17 mai 2015 | PAR Hugo Saadi

A Perfect Day est le premier film au casting international et tourné en langue anglaise pour Fernando Leon de Aranoa. Il se prend au jeu des conventions de Genève en temps de guerre pour disséminer dans son film, des blagues et des piques qui font de A Perfect Day, un drame pas banal.

[rating=3]

1995, quelque part dans les Balkans. Une ONG humanitaire effectue des missions pour venir en aide à la population désarçonnée face au conflit qui dure. Ironiquement, le titre de film A Perfect Day annonce la couleur : une journée parfaite (de galère). Elle commence par la découverte du corps d’un homme dans un puits qu’ils sont censés évacuer pour éviter toute contamination. Or, sans corde ils ne pourront pas aller bien loin dans cette tâche. C’est donc parti pour deux heures de quête de corde dans les Balkans, entre checkpoints, vaches minées et base de l’ONU.

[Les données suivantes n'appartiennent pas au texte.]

-- ==== Sys2Proof/Machine/Flags.lean ====
section
/-! DEFINITION. The STATUS register: its word, its write-one-to-clear bits, and the interrupt
line that follows from it (10_state.md R24, R27, R51). -/

namespace Sys2Proof.Machine

/-- STATUS.BUSY "reads 1 exactly when `pending ≠ none`" (10_state.md R24, R50). -/
def State.busy (s : State) : Bool := s.pending.isSome

/-- A flag at its bit position. -/
def flagBit (f : Bool) (n : Nat) : Word := (BitVec.ofBool f).setWidth 32 <<< n

/-- The word a read of STATUS returns (10_state.md R24): bits 31:5 read 0. -/
def State.statusWord (s : State) : Word :=
  flagBit s.regs.cfgValid 0 ||| flagBit s.busy 1 ||| flagBit s.regs.done 2 |||
    flagBit s.regs.err 3 ||| flagBit s.regs.errMulti 4

/-- Writing 1 to STATUS.DONE (10_state.md R24). -/
def Regs.ackDone (r : Regs) (one : Bool) : Regs := if one then { r with done := false } else r

/-- Writing 1 to STATUS.ERR clears ERR, ERR_MULTI and ERR_CODE (10_state.md R24). -/
def Regs.ackErr (r : Regs) (one : Bool) : Regs := if one then r.clearError else r

/-- Writing 1 to STATUS.ERR_MULTI clears it alone (10_state.md R24). -/
def Regs.ackErrMulti (r : Regs) (one : Bool) : Regs :=
  if one then { r with errMulti := false } else r

/-- A write to STATUS "applies its W1C bits in the order DONE, ERR, ERR_MULTI and ignores bits 0,
1 and 31:5" (10_state.md R24). -/
def Regs.writeStatus (r : Regs) (v : Word) : Regs :=
  ((r.ackDone (v.getLsbD 2)).ackErr (v.getLsbD 3)).ackErrMulti (v.getLsbD 4)

/-- The level output `irq` (10_state.md R51; 60_exceptions.md R262). -/
def State.irq (s : State) : Bool :=
  s.regs.done && s.regs.irqEn.getLsbD 0 || s.regs.err && s.regs.irqEn.getLsbD 1

end Sys2Proof.Machine
end

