/-- A frame with a sample that is not finite fails before any cell is written (41_quantizer.md
R151; 45_control.md R231). -/
theorem exec_of_not_finite (hi : i = .quantize ∨ i = .encFrame) (hv : s.regs.cfgValid = true)
    (hfinite : ¬ s.FiniteSamples) :
    ∃ t, exec i s = .next t ∧ SameBuffers s t ∧ SameEnvironment s t ∧ t.pending = none ∧
      t.regs = s.regs.failedWith 0x12 := by
  have hframe : s.quantizeFrame = none := State.quantizeFrame_eq_none.mpr hfinite
  have hexec : exec i s = .next (s.drewSamples.fail .nonfiniteSample) := by
    rcases hi with rfl | rfl
    · rw [exec, execQuantize, whenConfigured_of_valid hv, hframe]
    · rw [exec, execEncFrame, whenConfigured_of_valid hv, hframe]
  refine ⟨_, hexec, fun b o => by simp, ⟨rfl, rfl, rfl⟩, rfl, ?_⟩
  rw [State.fail_eq]
  rfl

/-- Settles O31: the sample that is not finite is one of the frame's. -/
theorem nonfiniteSampleFails : Obligations.NonfiniteSampleFails := by
  intro i s k hi hv hk hnonfinite
  refine exec_of_not_finite hi hv fun hfinite => ?_
  exact Bool.false_ne_true (hnonfinite.symm.trans (hfinite k hk))

/-! ### The codes of each policy -/

theorem State.getElem?_sampleValues (s : State) {i : ℕ} (hi : i < s.regs.cfgSpf.toNat) :
    s.sampleValues[i]? = some (exactValue (s.sampleWord i)) := by
  simp [State.sampleValues, hi]

theorem State.getElem?_quantizedCodes_clipFloor (hpolicy : s.regs.cfgMode.getLsbD 0 = false)
    {i : ℕ} (hi : i < s.regs.cfgSpf.toNat) :
    s.quantizedCodes[i]? =
      some (BitVec.ofInt 8 (clipFloor (exactValue (s.sampleWord i)) s.regs.cfgBps.toNat)) := by
  rw [State.quantizedCodes, hpolicy]
  simp [frameCodes, s.getElem?_sampleValues hi]

theorem State.getElem?_quantizedCodes_percentile (hpolicy : s.regs.cfgMode.getLsbD 0 = true)
    {i : ℕ} (hi : i < s.regs.cfgSpf.toNat) :
    s.quantizedCodes[i]? =
      some (BitVec.ofNat 8 (percentileCode s.sampleValues (exactValue (s.sampleWord i)))) := by
  rw [State.quantizedCodes, hpolicy]
  simp [frameCodes, percentileCodes_eq_map, s.getElem?_sampleValues hi]

/-- Settles O29: an accepted configuration has at most 8 bits a sample, so the code fits its
byte. -/
theorem quantizeClipFloor : Obligations.QuantizeClipFloor := by
  intro s hinv hv hpolicy hfinite
  obtain ⟨t, hexec, hcode, hframe⟩ := exec_quantize_of_finite hv hfinite
  refine ⟨t, hexec, fun i hi => ?_, hframe⟩
  have hread := (hcode i hi).trans (s.getElem?_quantizedCodes_clipFloor hpolicy hi)
  have hvalue := toNat_ofInt_clipFloor (exactValue (s.sampleWord i)) (hinv.accepted hv).bps.2
  refine ⟨_, hread, hvalue, ?_⟩
  zify
  rw [hvalue]
  omega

Le contexte géopolitique du film aurait pu laisser penser que le genre de prédilection était un drame poignant et tire-larmes. Rien de tout cela, Fernando Leon de Aranoa prend tout le monde à contrepied par son traitement très décalé de la situation où les répliques comiques fusent. Le tempo avait été donné dans l’ouverture du film par le résumé que fait un habitant de sa région : « la région est réputée pour son yaourt et son humour ». Malgré cette volonté de sortir des sentiers battus, le réalisateur espagnol souhaite tout de même s’attarder de façon dramatique sur le sujet de la guerre des Balkans. Là réside tout le problème, A Perfect Day ne sait jamais véritablement sur quel pied danser. Le spectateur fait souvent le grand écart entre une situation dramatique et un humour omniprésent, le décalage est osé, mais pas toujours très subtil. Les dialogues sans grand intérêt s’éternisent et ne font pas avancer l’intrigue.

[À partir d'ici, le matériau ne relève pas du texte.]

-- ==== Sys2Proof/Certificates/Slice0/Obligations.lean ====
section
/-! DEFINITION. The statements about the model, one def per obligation, and the few terms they are written in. Each
docstring names the rule of the spec the statement formalises; a clause that rests on a choice of the model says
so and names the log entry. -/

namespace Sys2Proof.Claims

open Sys2Proof.Machine

/-- `count` after the two tally loops of rule R101. -/
def tally (lens : List Nat) : List Nat :=
  lens.foldl (fun count l => count.set l (count.getD l 0 + 1)) (List.replicate 16 0)

/-- `offs` after the prefix-sum loop of rule R101 (index 0 is not used). -/
def startOffs (count : List Nat) : List Nat :=
  (List.range' 1 14).foldl (fun offs l => offs.set (l + 1) (offs.getD l 0 + count.getD l 0)) (List.replicate 16 0)

/-- `offs` and `symbol` after the placement loop of rule R101, from the `symbol` the store held. -/
def placed (lens symbol : List Nat) : List Nat × List Nat :=
  lens.zipIdx.foldl
    (fun p x => if x.1 ≠ 0 then (p.1.set x.1 (p.1.getD x.1 0 + 1), p.2.set (p.1.getD x.1 0) x.2) else p)
    (startOffs (tally lens), symbol)

/-- The code space the lengths use, in codewords of 15 bits (rule R103). -/
def spaceUsed (lens : List Nat) : Nat := ((List.range' 1 15).map fun l => lenCount lens l * 2 ^ (15 - l)).sum

/-- What every caller of `construct` meets (rule R107), for a store of `cap` entries of `w` bits. -/
def Lengths (w cap : Nat) (lens : List Nat) : Prop :=
  lens.length ≤ cap ∧ cap < 2 ^ w ∧ w ≤ 9 ∧ ∀ l ∈ lens, l ≤ 15

/-- The stream bits from `p` on are the codeword of symbol `s`, of `l` bits, all of them in the input. -/
def CodewordAt (lens : List Nat) (inp : List Byte) (p s l : Nat) : Prop :=
  ∃ v, codewordOf lens s = some (l, v) ∧ p + l ≤ 8 * inp.length ∧ streamBits inp p l = msbBits l v

/-- The cursor at a position of the input that satisfies the residual-buffer invariant. -/
def CursorAt (inp : List Byte) (c : Cursor) (p : Nat) : Prop := CursorInv inp c ∧ c.pos = p

/-- A length symbol's row: its fixed codeword and extra bits, its code in any block, and its effect. -/
def LengthRow (i : Instr) (sym : Nat) (code : List Bool) (nx e base : Nat) : Prop :=
  encode fixedCodes i = some (code ++ lsbBits nx e) ∧
    (∀ cs, encode cs i = (codewordBits cs.ll sym).map (· ++ lsbBits nx e)) ∧
    ∀ s, exec i s = .next { s with
      blk.sym := BitVec.ofNat 9 sym
      blk.length := BitVec.ofNat 9 (base + e)
      sub := .distance }

/-- A distance symbol's row: its fixed codeword and extra bits, its code in any block, its effect when the
distance is within the bytes produced or `CHECK_DIST` is 0, and its fault when it is not and `CHECK_DIST` is 1. -/
def DistanceRow (i : Instr) (d : Nat) (code : List Bool) (nx e base : Nat) : Prop :=
  encode fixedCodes i = some (code ++ lsbBits nx e) ∧
    (∀ cs, encode cs i = (codewordBits cs.d d).map (· ++ lsbBits nx e)) ∧
    (∀ s, (s.params.checkDist = true → base + e ≤ s.outcnt) →
      exec i s = .next (copyLoop (base + e) s.blk.length.toNat { s with
        blk.dsym := BitVec.ofNat 5 d
        blk.dist := BitVec.ofNat 16 (base + e)
        sub := .symbol })) ∧
    ∀ s, s.params.checkDist = true → s.outcnt < base + e → exec i s = .next (raiseFault .distanceTooFar s)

Quelques épisodes comiques et des blagues de mauvais goût qui font rire jaune, ce sont ce que l’on retient principalement du film de Aranoa qui aurait pu gagner en sérieux sans une bande originale piochant trop souvent dans la musique rock. Déconnectant intégralement du sujet, les excès de guitare laissent circonspect le spectateur à maintes reprises. Et ce ne sont pas les petites mélodies tragique et pathos qui viennent tempérer l’ensemble. Enfin, le réalisateur de 46 ans use et abuse des plans aériens (très agréable certes) dans ce décor naturel sublime. Il faudra tout de même reconnaitre au film son rythme très bien calibré, ne laissant jamais aux spectateurs le temps de s’ennuyer. Le casting très hétéroclite en est à la première raison. Benicio Del Toro en grand charmeur, Tim Robbins en fou furieux, Melanie Thierry en jeune française prête à tout et enfin Olga Kurylenko pour la touche sexy du film.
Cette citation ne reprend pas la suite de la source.